-- ==== Sys2Proof/Tests/Slice0.lean ====
section
/-! SUPPORT. Tests: expected results are those of 95_test_vectors.md (named by their ids) and of the rules cited. The witnesses at
the end show states and operands that meet the hypotheses of the statements. -/

namespace Sys2Proof.Tests

open Sys2Proof.Machine

/-! ## Helpers -/

/-- The parameter set EX of 95_test_vectors.md. -/
def ex : Config where
  waitB := ⟨3, by decide, by decide⟩
  entry := ⟨2, 6, by decide, by decide⟩
  disp := ⟨2, 3, by decide, by decide, by decide⟩
  adv := ⟨2, 3, by decide, by decide, by decide⟩
  durSetc := ⟨2, by decide, by decide⟩
  durTgls := ⟨2, by decide, by decide⟩
  durRet := ⟨2, by decide, by decide⟩
  outLatColor := 1
  outLatSync := 1

/-- EX with its draws fixed by one-point ranges: e = 4, DISP d = 3, ADV d = 3 (P1 to P4). -/
def exFixed : Config :=
  { ex with
    entry := ⟨4, 4, by decide, by decide⟩
    disp := ⟨3, 3, by decide, by decide, by decide⟩
    adv := ⟨3, 3, by decide, by decide, by decide⟩ }

/-- Power-on with a configuration. -/
def powerOn (c : Config) : State := { State.reset with cfg := c, rom := c.rom, targetAbs := c.targetAbs }

/-- The block right after INIT. -/
def live (c : Config) : State := (powerOn c).popStrobe.init.endTick

/-- The block inside a line program at an index and a counter value, the micro-op there about to issue. -/
def at_ (c : Config) (pc : RomIndex) (n : BitVec 16) : State := { live c with seqPc := pc, tcnt := n }

/-- A test of the next state's fields. -/
def gives (o : Host.Outcome State Fault Refusal) (p : State → Bool) : Bool :=
  match o with
  | .next t => p t
  | .fault _ => false
  | .refused _ => false

/-! ## Well-formedness: an ill-formed term for each check of R11 (and log 2) -/

theorem test_ex_wellFormed : ex.wellFormed = true := by decide
theorem test_default_wellFormed : Config.default.wellFormed = true := by decide
theorem test_illformed_lines : { ex with vBpLines := 0 }.wellFormed = false := by decide
theorem test_illformed_sum : { ex with hFullLineNbTicks := 508 }.wellFormed = false := by decide
theorem test_illformed_tick_zero : { ex with hSyncTicks := 0, hFullLineNbTicks := 446 }.wellFormed = false := by decide
theorem test_illformed_bandW : { ex with hActiveTicks := 7, hFullLineNbTicks := 108 }.wellFormed = false := by decide
theorem test_illformed_activeEnd : { ex with hFpTicks := 0, hFullLineNbTicks := 497 }.activeEndsInLine = false := by decide
theorem test_illformed_gap : { ex with hActiveTicks := 2048, hFullLineNbTicks := 2149 }.wellFormed = false := by decide
theorem test_illformed_count : { ex with vActiveLines := 65536 }.wellFormed = false := by decide
theorem test_illformed_period : { ex with hFpTicks := 65100, hFullLineNbTicks := 65597 }.wellFormed = false := by decide
theorem test_illformed_bands : { ex with nBands := 4 }.wellFormed = false := by decide
theorem test_illformed_step : step (powerOn { ex with vBpLines := 0 }) = .refused .peBadConfig := rfl
theorem test_every_instr_wellFormed : Instr.wellFormed (.wait 255) = true ∧ Instr.wellFormed (.setc 7) = true := by decide

/-! ## Decoding: words written out from the encodings of R61 (vectors D-1 to D-21) -/

theorem test_decode_wait : decode 0b0001000001011011 = .op (.wait 91) := by decide
theorem test_decode_setc : decode 0b0010000000000110 = .op (.setc 6) := by decide
theorem test_decode_tgls : decode 0b0011000000000000 = .op .tgls := by decide
theorem test_decode_adv : decode 0b0100000000000000 = .op .adv := by decide
theorem test_decode_ret : decode 0b0101000000000000 = .op .ret := by decide
theorem test_decode_disp : decode 0b0110000000000000 = .op .disp := by decide
theorem test_decode_D4 : decode 0x1100 = .illegal (.mustBeZero 1) := by decide
theorem test_decode_D7_D8 : decode 0x2008 = .illegal (.mustBeZero 2) ∧ decode 0x2800 = .illegal (.mustBeZero 2) := by decide
theorem test_decode_D10 : decode 0x3001 = .illegal (.mustBeZero 3) := by decide
theorem test_decode_D12 : decode 0x4800 = .illegal (.mustBeZero 4) := by decide
theorem test_decode_D14 : decode 0x5010 = .illegal (.mustBeZero 5) := by decide
theorem test_decode_D16 : decode 0x6001 = .illegal (.mustBeZero 6) := by decide
theorem test_decode_reserved :
    decode 0x0000 = .illegal (.reservedOp 0) ∧ decode 0x0FFF = .illegal (.reservedOp 0) ∧
      decode 0x7000 = .illegal (.reservedOp 7) ∧ decode 0xF000 = .illegal (.reservedOp 15) := by decide
theorem test_decodeTableWord : decodeTableWord 16 0x1023 = some (.wait 35) ∧ decodeTableWord 16 0x3001 = none := by decide
theorem test_rows_disjoint : opcodeRows.Pairwise (fun r r' => (r.mask &&& r'.mask) &&& (r.matchBits ^^^ r'.matchBits) ≠ 0) := by
  decide

/-! ## Assembler (AS-1 to AS-6) -/

theorem test_asm_AS1 : assemble 507 (.wait 291) = some ⟨0x1023, some 291⟩ := by decide
theorem test_asm_AS2 : assemble 507 (.wait 497) = some ⟨0x10F1, some 497⟩ := by decide
theorem test_asm_AS3 : assemble 507 (.wait 507) = none := by decide
theorem test_asm_AS4 : (parseAsm ['S', 'E', 'T', 'C', ' ', 'c', 'y', 'a', 'n']).bind (assemble 507) = some ⟨0x2006, none⟩ := by
  decide
theorem test_asm_colours :
    [ColourName.black, .red, .green, .yellow, .blue, .magenta, .cyan, .white].map ColourName.code = [0, 1, 2, 3, 4, 5, 6, 7] := by
  decide
theorem test_asm_AS5 : assemble 507 .blank = some ⟨0x2000, none⟩ := by decide
theorem test_asm_AS6 : assemble 507 (.setcCode 8) = none := by decide
theorem test_asm_text : parseAsm ['W', 'A', 'I', 'T', ' ', '2', '9', '1', ' ', ';', ' ', 'x'] = some (.wait 291) := by decide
****************
ACTIVITY - Copy out the range of lines above starting at the line with "def powerOn (c" and ending at the line with "ex with nBands", exactly and including both.

RESPONSE TO THIS TASK -
def powerOn (c : Config) : State := { State.reset with cfg := c, rom := c.rom, targetAbs := c.targetAbs }

/-- The block right after INIT. -/
def live (c : Config) : State := (powerOn c).popStrobe.init.endTick

/-- The block inside a line program at an index and a counter value, the micro-op there about to issue. -/
def at_ (c : Config) (pc : RomIndex) (n : BitVec 16) : State := { live c with seqPc := pc, tcnt := n }

/-- A test of the next state's fields. -/
def gives (o : Host.Outcome State Fault Refusal) (p : State → Bool) : Bool :=
  match o with
  | .next t => p t
  | .fault _ => false
  | .refused _ => false

/-! ## Well-formedness: an ill-formed term for each check of R11 (and log 2) -/

theorem test_ex_wellFormed : ex.wellFormed = true := by decide
theorem test_default_wellFormed : Config.default.wellFormed = true := by decide
theorem test_illformed_lines : { ex with vBpLines := 0 }.wellFormed = false := by decide
theorem test_illformed_sum : { ex with hFullLineNbTicks := 508 }.wellFormed = false := by decide
theorem test_illformed_tick_zero : { ex with hSyncTicks := 0, hFullLineNbTicks := 446 }.wellFormed = false := by decide
theorem test_illformed_bandW : { ex with hActiveTicks := 7, hFullLineNbTicks := 108 }.wellFormed = false := by decide
theorem test_illformed_activeEnd : { ex with hFpTicks := 0, hFullLineNbTicks := 497 }.activeEndsInLine = false := by decide
theorem test_illformed_gap : { ex with hActiveTicks := 2048, hFullLineNbTicks := 2149 }.wellFormed = false := by decide
theorem test_illformed_count : { ex with vActiveLines := 65536 }.wellFormed = false := by decide
theorem test_illformed_period : { ex with hFpTicks := 65100, hFullLineNbTicks := 65597 }.wellFormed = false := by decide
theorem test_illformed_bands : { ex with nBands := 4 }.wellFormed = false := by decide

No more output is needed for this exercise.